◆ How to complete this task: Below are the records; copy exactly the stretch from the line containing "theorem State.joinQueue_meter (e" through the line containing "(s.joinQueue e).faults = s.faults := rfl", both ends included, and nothing else.

*** Opening Input ***

@[simp] theorem State.modSession_station (k : Fin 12) (f : Session → Session) (s : State) :
    (s.modSession k f).station = s.station := rfl

@[simp] theorem State.modSession_freeDraws (k : Fin 12) (f : Session → Session) (s : State) :
    (s.modSession k f).freeDraws = s.freeDraws := rfl

@[simp] theorem State.modSession_pending (k : Fin 12) (f : Session → Session) (s : State) :
    (s.modSession k f).pending = s.pending := rfl

/-! ### State.setQueue -/

@[simp] theorem State.setQueue_lines (q : List Entry) (s : State) :
    (s.setQueue q).lines = s.lines := rfl

@[simp] theorem State.setQueue_table (q : List Entry) (s : State) :
    (s.setQueue q).table = s.table := rfl

@[simp] theorem State.setQueue_meter (q : List Entry) (s : State) :
    (s.setQueue q).meter = s.meter := rfl

@[simp] theorem State.setQueue_home (q : List Entry) (s : State) :
    (s.setQueue q).home = s.home := rfl

@[simp] theorem State.setQueue_store (q : List Entry) (s : State) :
    (s.setQueue q).store = s.store := rfl

@[simp] theorem State.setQueue_bus (q : List Entry) (s : State) :
    (s.setQueue q).bus = { s.bus with queue := q } := rfl

@[simp] theorem State.setQueue_faults (q : List Entry) (s : State) :
    (s.setQueue q).faults = s.faults := rfl

@[simp] theorem State.setQueue_supply (q : List Entry) (s : State) :
    (s.setQueue q).supply = s.supply := rfl

@[simp] theorem State.setQueue_station (q : List Entry) (s : State) :
    (s.setQueue q).station = s.station := rfl

@[simp] theorem State.setQueue_freeDraws (q : List Entry) (s : State) :
    (s.setQueue q).freeDraws = s.freeDraws := rfl

@[simp] theorem State.setQueue_pending (q : List Entry) (s : State) :
    (s.setQueue q).pending = s.pending := rfl

/-! ### State.joinQueue -/

@[simp] theorem State.joinQueue_lines (e : Entry) (s : State) :
    (s.joinQueue e).lines = s.lines := rfl

@[simp] theorem State.joinQueue_table (e : Entry) (s : State) :
    (s.joinQueue e).table = s.table := rfl

@[simp] theorem State.joinQueue_meter (e : Entry) (s : State) :
    (s.joinQueue e).meter = s.meter := rfl

@[simp] theorem State.joinQueue_home (e : Entry) (s : State) :
    (s.joinQueue e).home = s.home := rfl

@[simp] theorem State.joinQueue_store (e : Entry) (s : State) :
    (s.joinQueue e).store = s.store := rfl

@[simp] theorem State.joinQueue_bus (e : Entry) (s : State) :
    (s.joinQueue e).bus = { s.bus with queue := s.bus.queue ++ [e] } := rfl

@[simp] theorem State.joinQueue_faults (e : Entry) (s : State) :
    (s.joinQueue e).faults = s.faults := rfl

@[simp] theorem State.joinQueue_supply (e : Entry) (s : State) :
    (s.joinQueue e).supply = s.supply := rfl

@[simp] theorem State.joinQueue_station (e : Entry) (s : State) :
    (s.joinQueue e).station = s.station := rfl

@[simp] theorem State.joinQueue_freeDraws (e : Entry) (s : State) :
    (s.joinQueue e).freeDraws = s.freeDraws := rfl

@[simp] theorem State.joinQueue_pending (e : Entry) (s : State) :
    (s.joinQueue e).pending = s.pending := rfl

/-! ### State.rewriteWaiting -/

@[simp] theorem State.rewriteWaiting_lines (p : Entry → Bool) (f : Payload → Payload) (s : State) :
    (s.rewriteWaiting p f).lines = s.lines := rfl

@[simp] theorem State.rewriteWaiting_table (p : Entry → Bool) (f : Payload → Payload) (s : State) :
    (s.rewriteWaiting p f).table = s.table := rfl

@[simp] theorem State.rewriteWaiting_meter (p : Entry → Bool) (f : Payload → Payload) (s : State) :
    (s.rewriteWaiting p f).meter = s.meter := rfl

@[simp] theorem State.rewriteWaiting_home (p : Entry → Bool) (f : Payload → Payload) (s : State) :
    (s.rewriteWaiting p f).home = s.home := rfl

@[simp] theorem State.rewriteWaiting_store (p : Entry → Bool) (f : Payload → Payload) (s : State) :
    (s.rewriteWaiting p f).store = s.store := rfl

@[simp] theorem State.rewriteWaiting_bus (p : Entry → Bool) (f : Payload → Payload) (s : State) :
    (s.rewriteWaiting p f).bus = { s.bus with queue := s.bus.queue.map (fun e => if p e && !e.inFlight then { e with payload := f e.payload } else e) } := rfl

@[simp] theorem State.rewriteWaiting_faults (p : Entry → Bool) (f : Payload → Payload) (s : State) :
    (s.rewriteWaiting p f).faults = s.faults := rfl

@[simp] theorem State.rewriteWaiting_supply (p : Entry → Bool) (f : Payload → Payload) (s : State) :
    (s.rewriteWaiting p f).supply = s.supply := rfl

@[simp] theorem State.rewriteWaiting_station (p : Entry → Bool) (f : Payload → Payload) (s : State) :
    (s.rewriteWaiting p f).station = s.station := rfl

@[simp] theorem State.rewriteWaiting_freeDraws (p : Entry → Bool) (f : Payload → Payload) (s : State) :
    (s.rewriteWaiting p f).freeDraws = s.freeDraws := rfl

@[simp] theorem State.rewriteWaiting_pending (p : Entry → Bool) (f : Payload → Payload) (s : State) :
    (s.rewriteWaiting p f).pending = s.pending := rfl

/-! ### State.removeFirst -/

@[simp] theorem State.removeFirst_lines (p : Entry → Bool) (s : State) :
    (s.removeFirst p).lines = s.lines := rfl

@[simp] theorem State.removeFirst_table (p : Entry → Bool) (s : State) :
    (s.removeFirst p).table = s.table := rfl

@[simp] theorem State.removeFirst_meter (p : Entry → Bool) (s : State) :
    (s.removeFirst p).meter = s.meter := rfl

@[simp] theorem State.removeFirst_home (p : Entry → Bool) (s : State) :
    (s.removeFirst p).home = s.home := rfl

@[simp] theorem State.removeFirst_store (p : Entry → Bool) (s : State) :
    (s.removeFirst p).store = s.store := rfl

@[simp] theorem State.removeFirst_bus (p : Entry → Bool) (s : State) :
    (s.removeFirst p).bus = { s.bus with queue := s.bus.queue.eraseP p } := rfl

@[simp] theorem State.removeFirst_faults (p : Entry → Bool) (s : State) :
    (s.removeFirst p).faults = s.faults := rfl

*** Closing Input ***

◆ Exercise solution:
@[simp] theorem State.joinQueue_meter (e : Entry) (s : State) :
    (s.joinQueue e).meter = s.meter := rfl

@[simp] theorem State.joinQueue_home (e : Entry) (s : State) :
    (s.joinQueue e).home = s.home := rfl

@[simp] theorem State.joinQueue_store (e : Entry) (s : State) :
    (s.joinQueue e).store = s.store := rfl

@[simp] theorem State.joinQueue_bus (e : Entry) (s : State) :
    (s.joinQueue e).bus = { s.bus with queue := s.bus.queue ++ [e] } := rfl

@[simp] theorem State.joinQueue_faults (e : Entry) (s : State) :
    (s.joinQueue e).faults = s.faults := rfl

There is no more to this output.